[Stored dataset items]
-- ==== Sys2Proof/Machine/ChainRx.lean ====
section
/-! DEFINITION. What a chain port does with whatever arrives on its hop: the checks of R246, errors and port states, credits, streams and their
acknowledgement, forwarding (R109 to R139, R246 to R279). -/

namespace Sys2Proof.Machine

open Sys2Proof

/-- A list of per-class counts with the count of a class moved on, modulo 256 (R110). -/
def addBlk (l : List Nat) (c n : Nat) : List Nat := upd l c fun x => (x + n) % 256

/-- The chain ports run: powered, and not in SENTINEL or SHIP (R65). -/
def chainOn (s : State) : Bool := s.sys.powered && (s.sys.mode == .active || s.sys.mode == .idle)

/-! ## Blocks and streams -/

/-- The blocks a queue item holds in a receive buffer are freed (R110). -/
def freeHold (i : TxItem) (s : State) : State :=
  match i.holds with
  | none => s
  | some sd =>
    setPort sd (fun p => { p with freed := addBlk p.freed i.frame.cls i.frame.blk,
                                  rxUsed := upd p.rxUsed i.frame.cls fun x => x - i.frame.blk }) s

/-- A stream received matches its key (R256). -/
def rxIs (orig : Nat) (multi : Bool) (cls : Nat) (twin : Bool) (r : RxStream) : Bool :=
  (r.orig == orig) && (r.multi == multi) && (r.cls == cls) && (r.twin == twin)

/-- A stream received, by its key. -/
def rxGet (orig : Nat) (multi : Bool) (cls : Nat) (twin : Bool) (s : State) : Option RxStream :=
  s.chain.rx.find? (rxIs orig multi cls twin)

/-- A stream received stored. -/
def rxPut (r : RxStream) (s : State) : State :=
  if s.chain.rx.any (rxIs r.orig r.multi r.cls r.twin) then
    { s with chain.rx := s.chain.rx.map fun u => if rxIs r.orig r.multi r.cls r.twin u then r else u }
  else { s with chain.rx := s.chain.rx ++ [r] }

/-- The ACK of a received stream: every frame up to the last accepted one (R260). -/
def sendStreamAck (r : RxStream) (s : State) : State :=
  sendAck r.orig (ackEntry r.cls false r.multi r.twin ((r.next + 16383) % 16384)) (rxPut { r with unackedRx := 0 } s)

/-- The member at the end of a leg acknowledges a multi frame that goes no further (R261, R278). -/
def ackLegEnd (f : Frame) (s : State) : State :=
  if 5 < f.cls then s
  else match rxGet f.orig f.multi f.cls f.twin s with
    | some r => sendStreamAck r s
    | none => s

/-! ## Acknowledgement at the origin -/

/-- A multi frame of this member is acknowledged, which counts as its return (R159, R261). -/
def multiDone (f : Frame) (s : State) : State :=
  if f.kind = 8 then
    let seq := field f.body 0 2 / 16
    let go (p : HPort) (s : State) : State :=
      let i := (portBuf s p).slots.findIdx fun x => x.hdr.toNat == field f.body 0 2 && x.seq == seq && x.reply.isNone
      if i < (portBuf s p).slots.length then
        combineIfComplete p i (setBuf p (fun b => { b with slots := upd b.slots i fun x => { x with returned := true } }) s)
      else s
    go .uart (go .spi s)
  else s

/-- The sent frames of a stream that a test names are acknowledged (R261, R262): progress, and the stream may send more. -/
def releaseFrames (dest : Nat) (multi : Bool) (cls : Nat) (twin : Bool) (test : Frame → Bool) (s : State) : State :=
  let t := txGet s dest multi cls twin
  let sentF := t.unacked.take t.sent
  let done := sentF.filter test
  if done.isEmpty then s
  else
    let left := sentF.filter fun f => !test f
    let t' := { t with unacked := left ++ t.unacked.drop t.sent, sent := left.length, rounds := 0,
                       back := t.back.filter fun b => left.any fun f => f.seq == b }
    let s1 := pump 8 dest multi cls twin (txPut t' s)
    if multi then done.foldl (fun s f => multiDone f s) s1 else s1

/-- A counter is at or before another in a stream (R256, R260). -/
def upTo (c seq : Nat) : Bool := decide ((c + 16384 - seq) % 16384 < 8192)

/-- The frame is still queued on some port, so that no second copy is made of it. -/
def stillQueued (f : Frame) (s : State) : Bool :=
  (s.chain.north.txq ++ s.chain.south.txq).any fun i =>
    !i.transit && i.frame.cls == f.cls && i.frame.seq == f.seq && i.frame.dest == f.dest && i.frame.multi == f.multi && i.frame.twin == f.twin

WHAT NEEDS TO BE DONE >> Only an exact transcription of all the records above counts as an answer.

ANSWER SECTION >>
-- ==== Sys2Proof/Machine/ChainRx.lean ====
section
/-! DEFINITION. What a chain port does with whatever arrives on its hop: the checks of R246, errors and port states, credits, streams and their
acknowledgement, forwarding (R109 to R139, R246 to R279). -/

namespace Sys2Proof.Machine

open Sys2Proof

/-- A list of per-class counts with the count of a class moved on, modulo 256 (R110). -/
def addBlk (l : List Nat) (c n : Nat) : List Nat := upd l c fun x => (x + n) % 256

/-- The chain ports run: powered, and not in SENTINEL or SHIP (R65). -/
def chainOn (s : State) : Bool := s.sys.powered && (s.sys.mode == .active || s.sys.mode == .idle)

/-! ## Blocks and streams -/

/-- The blocks a queue item holds in a receive buffer are freed (R110). -/
def freeHold (i : TxItem) (s : State) : State :=
  match i.holds with
  | none => s
  | some sd =>
    setPort sd (fun p => { p with freed := addBlk p.freed i.frame.cls i.frame.blk,
                                  rxUsed := upd p.rxUsed i.frame.cls fun x => x - i.frame.blk }) s

/-- A stream received matches its key (R256). -/
def rxIs (orig : Nat) (multi : Bool) (cls : Nat) (twin : Bool) (r : RxStream) : Bool :=
  (r.orig == orig) && (r.multi == multi) && (r.cls == cls) && (r.twin == twin)

/-- A stream received, by its key. -/
def rxGet (orig : Nat) (multi : Bool) (cls : Nat) (twin : Bool) (s : State) : Option RxStream :=
  s.chain.rx.find? (rxIs orig multi cls twin)

/-- A stream received stored. -/
def rxPut (r : RxStream) (s : State) : State :=
  if s.chain.rx.any (rxIs r.orig r.multi r.cls r.twin) then
    { s with chain.rx := s.chain.rx.map fun u => if rxIs r.orig r.multi r.cls r.twin u then r else u }
  else { s with chain.rx := s.chain.rx ++ [r] }

/-- The ACK of a received stream: every frame up to the last accepted one (R260). -/
def sendStreamAck (r : RxStream) (s : State) : State :=
  sendAck r.orig (ackEntry r.cls false r.multi r.twin ((r.next + 16383) % 16384)) (rxPut { r with unackedRx := 0 } s)

/-- The member at the end of a leg acknowledges a multi frame that goes no further (R261, R278). -/
def ackLegEnd (f : Frame) (s : State) : State :=
  if 5 < f.cls then s
  else match rxGet f.orig f.multi f.cls f.twin s with
    | some r => sendStreamAck r s
    | none => s

/-! ## Acknowledgement at the origin -/

/-- A multi frame of this member is acknowledged, which counts as its return (R159, R261). -/
def multiDone (f : Frame) (s : State) : State :=
  if f.kind = 8 then
    let seq := field f.body 0 2 / 16
    let go (p : HPort) (s : State) : State :=
      let i := (portBuf s p).slots.findIdx fun x => x.hdr.toNat == field f.body 0 2 && x.seq == seq && x.reply.isNone
      if i < (portBuf s p).slots.length then
        combineIfComplete p i (setBuf p (fun b => { b with slots := upd b.slots i fun x => { x with returned := true } }) s)
      else s
    go .uart (go .spi s)
  else s

/-- The sent frames of a stream that a test names are acknowledged (R261, R262): progress, and the stream may send more. -/
def releaseFrames (dest : Nat) (multi : Bool) (cls : Nat) (twin : Bool) (test : Frame → Bool) (s : State) : State :=
  let t := txGet s dest multi cls twin
  let sentF := t.unacked.take t.sent
  let done := sentF.filter test
  if done.isEmpty then s
  else
    let left := sentF.filter fun f => !test f
    let t' := { t with unacked := left ++ t.unacked.drop t.sent, sent := left.length, rounds := 0,
                       back := t.back.filter fun b => left.any fun f => f.seq == b }
    let s1 := pump 8 dest multi cls twin (txPut t' s)
    if multi then done.foldl (fun s f => multiDone f s) s1 else s1

/-- A counter is at or before another in a stream (R256, R260). -/
def upTo (c seq : Nat) : Bool := decide ((c + 16384 - seq) % 16384 < 8192)

/-- The frame is still queued on some port, so that no second copy is made of it. -/
def stillQueued (f : Frame) (s : State) : Bool :=
  (s.chain.north.txq ++ s.chain.south.txq).any fun i =>
    !i.transit && i.frame.cls == f.cls && i.frame.seq == f.seq && i.frame.dest == f.dest && i.frame.multi == f.multi && i.frame.twin == f.twin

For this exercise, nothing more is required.